ASSIGNMENT:
Take each line of the material that includes "holds" and copy it.

PROVIDED MATERIAL:

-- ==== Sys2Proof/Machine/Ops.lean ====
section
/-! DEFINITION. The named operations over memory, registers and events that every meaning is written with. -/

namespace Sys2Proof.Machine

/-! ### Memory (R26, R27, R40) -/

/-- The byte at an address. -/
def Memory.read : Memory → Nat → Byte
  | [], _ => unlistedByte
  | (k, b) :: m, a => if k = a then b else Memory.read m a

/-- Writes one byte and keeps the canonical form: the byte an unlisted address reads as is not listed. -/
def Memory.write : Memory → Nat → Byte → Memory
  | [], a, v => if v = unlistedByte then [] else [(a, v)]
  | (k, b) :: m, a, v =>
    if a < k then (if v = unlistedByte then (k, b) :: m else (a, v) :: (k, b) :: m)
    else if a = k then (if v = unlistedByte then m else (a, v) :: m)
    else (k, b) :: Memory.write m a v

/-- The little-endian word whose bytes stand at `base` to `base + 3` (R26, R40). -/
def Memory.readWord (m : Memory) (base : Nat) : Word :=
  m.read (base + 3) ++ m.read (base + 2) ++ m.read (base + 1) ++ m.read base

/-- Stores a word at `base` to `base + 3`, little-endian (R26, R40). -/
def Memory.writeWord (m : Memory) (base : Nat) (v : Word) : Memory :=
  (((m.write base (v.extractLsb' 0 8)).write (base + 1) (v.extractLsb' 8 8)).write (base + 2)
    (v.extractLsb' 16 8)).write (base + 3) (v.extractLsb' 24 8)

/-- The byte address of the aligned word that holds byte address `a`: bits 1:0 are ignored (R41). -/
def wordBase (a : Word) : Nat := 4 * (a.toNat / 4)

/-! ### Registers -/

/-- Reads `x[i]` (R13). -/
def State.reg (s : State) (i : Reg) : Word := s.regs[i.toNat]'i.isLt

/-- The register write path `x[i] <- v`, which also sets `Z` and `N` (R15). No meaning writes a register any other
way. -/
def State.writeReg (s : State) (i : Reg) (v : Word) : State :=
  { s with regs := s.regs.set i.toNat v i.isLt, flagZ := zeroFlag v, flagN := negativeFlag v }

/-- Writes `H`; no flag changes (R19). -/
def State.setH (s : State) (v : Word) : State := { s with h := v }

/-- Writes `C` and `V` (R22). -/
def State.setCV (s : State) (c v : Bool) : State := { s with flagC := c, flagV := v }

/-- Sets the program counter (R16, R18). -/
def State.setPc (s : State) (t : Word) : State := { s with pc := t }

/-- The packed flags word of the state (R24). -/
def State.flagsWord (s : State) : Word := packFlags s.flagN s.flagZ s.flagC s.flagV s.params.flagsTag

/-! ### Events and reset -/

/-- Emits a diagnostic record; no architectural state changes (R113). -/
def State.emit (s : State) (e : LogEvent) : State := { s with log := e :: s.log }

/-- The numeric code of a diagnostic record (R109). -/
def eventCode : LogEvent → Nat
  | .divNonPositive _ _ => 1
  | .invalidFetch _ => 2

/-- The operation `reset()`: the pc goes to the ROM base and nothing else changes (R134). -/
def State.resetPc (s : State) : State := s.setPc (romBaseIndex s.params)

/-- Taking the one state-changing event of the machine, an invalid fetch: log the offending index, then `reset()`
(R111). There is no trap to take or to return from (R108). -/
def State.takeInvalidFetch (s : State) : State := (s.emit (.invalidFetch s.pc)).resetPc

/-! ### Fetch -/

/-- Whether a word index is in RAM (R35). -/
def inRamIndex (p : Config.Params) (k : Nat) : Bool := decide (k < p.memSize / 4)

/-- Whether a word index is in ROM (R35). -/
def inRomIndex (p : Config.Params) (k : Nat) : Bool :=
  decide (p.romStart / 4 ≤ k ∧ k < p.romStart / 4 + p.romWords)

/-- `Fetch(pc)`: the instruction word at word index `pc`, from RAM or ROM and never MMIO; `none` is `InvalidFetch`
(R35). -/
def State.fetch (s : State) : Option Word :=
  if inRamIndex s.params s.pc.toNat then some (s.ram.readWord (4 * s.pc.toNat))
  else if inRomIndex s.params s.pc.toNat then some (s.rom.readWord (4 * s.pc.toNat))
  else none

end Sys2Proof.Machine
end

==

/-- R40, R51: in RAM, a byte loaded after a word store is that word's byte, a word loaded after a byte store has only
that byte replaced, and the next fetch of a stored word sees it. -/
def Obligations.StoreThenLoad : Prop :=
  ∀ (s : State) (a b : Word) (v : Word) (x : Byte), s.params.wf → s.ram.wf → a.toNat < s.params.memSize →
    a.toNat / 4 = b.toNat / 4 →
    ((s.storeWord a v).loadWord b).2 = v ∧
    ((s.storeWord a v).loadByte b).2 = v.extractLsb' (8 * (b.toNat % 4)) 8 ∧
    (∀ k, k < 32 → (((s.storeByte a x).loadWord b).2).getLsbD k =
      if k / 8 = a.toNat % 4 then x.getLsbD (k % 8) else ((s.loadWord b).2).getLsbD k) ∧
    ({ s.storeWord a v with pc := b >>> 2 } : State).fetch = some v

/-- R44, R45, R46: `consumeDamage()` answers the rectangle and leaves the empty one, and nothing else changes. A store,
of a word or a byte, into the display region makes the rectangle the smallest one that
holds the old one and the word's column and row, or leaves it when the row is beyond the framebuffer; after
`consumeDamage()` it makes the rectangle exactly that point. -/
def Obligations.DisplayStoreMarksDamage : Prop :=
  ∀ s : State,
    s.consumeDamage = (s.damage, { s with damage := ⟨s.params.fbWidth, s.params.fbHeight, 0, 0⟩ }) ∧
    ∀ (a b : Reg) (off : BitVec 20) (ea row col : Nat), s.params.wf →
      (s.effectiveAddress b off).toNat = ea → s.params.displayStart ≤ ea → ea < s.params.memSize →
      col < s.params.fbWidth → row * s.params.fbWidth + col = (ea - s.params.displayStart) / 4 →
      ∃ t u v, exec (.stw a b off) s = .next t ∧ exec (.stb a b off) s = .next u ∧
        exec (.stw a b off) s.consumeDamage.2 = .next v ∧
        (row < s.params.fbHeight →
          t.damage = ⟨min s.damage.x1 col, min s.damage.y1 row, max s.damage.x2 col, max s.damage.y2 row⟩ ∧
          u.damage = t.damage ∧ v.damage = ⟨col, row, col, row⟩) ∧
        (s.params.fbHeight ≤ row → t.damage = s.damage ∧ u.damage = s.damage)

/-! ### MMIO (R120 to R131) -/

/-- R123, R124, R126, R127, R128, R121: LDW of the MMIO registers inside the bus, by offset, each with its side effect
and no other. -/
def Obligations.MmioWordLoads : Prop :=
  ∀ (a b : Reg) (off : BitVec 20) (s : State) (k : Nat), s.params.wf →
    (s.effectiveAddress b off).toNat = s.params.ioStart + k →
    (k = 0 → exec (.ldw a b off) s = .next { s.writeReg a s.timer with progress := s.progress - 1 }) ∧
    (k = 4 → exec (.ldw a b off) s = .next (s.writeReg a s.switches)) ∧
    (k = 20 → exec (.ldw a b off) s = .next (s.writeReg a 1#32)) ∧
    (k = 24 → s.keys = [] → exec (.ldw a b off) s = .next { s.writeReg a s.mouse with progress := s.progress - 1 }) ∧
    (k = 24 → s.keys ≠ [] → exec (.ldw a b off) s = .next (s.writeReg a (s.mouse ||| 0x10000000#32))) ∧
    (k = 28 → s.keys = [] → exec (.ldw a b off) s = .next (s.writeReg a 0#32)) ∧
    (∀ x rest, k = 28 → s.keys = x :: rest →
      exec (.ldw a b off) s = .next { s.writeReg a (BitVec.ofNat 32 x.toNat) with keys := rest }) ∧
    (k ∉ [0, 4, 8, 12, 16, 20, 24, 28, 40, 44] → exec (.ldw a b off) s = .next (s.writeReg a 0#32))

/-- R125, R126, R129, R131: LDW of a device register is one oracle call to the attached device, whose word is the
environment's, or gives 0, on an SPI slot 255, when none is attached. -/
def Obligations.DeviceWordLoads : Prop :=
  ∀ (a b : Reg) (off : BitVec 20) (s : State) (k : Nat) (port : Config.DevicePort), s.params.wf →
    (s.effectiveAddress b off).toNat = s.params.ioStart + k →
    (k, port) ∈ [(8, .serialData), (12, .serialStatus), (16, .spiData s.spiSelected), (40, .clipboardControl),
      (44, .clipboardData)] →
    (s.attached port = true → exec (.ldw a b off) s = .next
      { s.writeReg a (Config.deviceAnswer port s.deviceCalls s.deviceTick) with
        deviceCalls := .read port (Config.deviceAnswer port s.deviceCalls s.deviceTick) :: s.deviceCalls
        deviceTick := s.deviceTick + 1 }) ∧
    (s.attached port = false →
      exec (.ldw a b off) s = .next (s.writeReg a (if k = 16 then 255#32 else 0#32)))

TASK SOLUTION:
/-- The byte address of the aligned word that holds byte address `a`: bits 1:0 are ignored (R41). -/
holds the old one and the word's column and row, or leaves it when the row is beyond the framebuffer; after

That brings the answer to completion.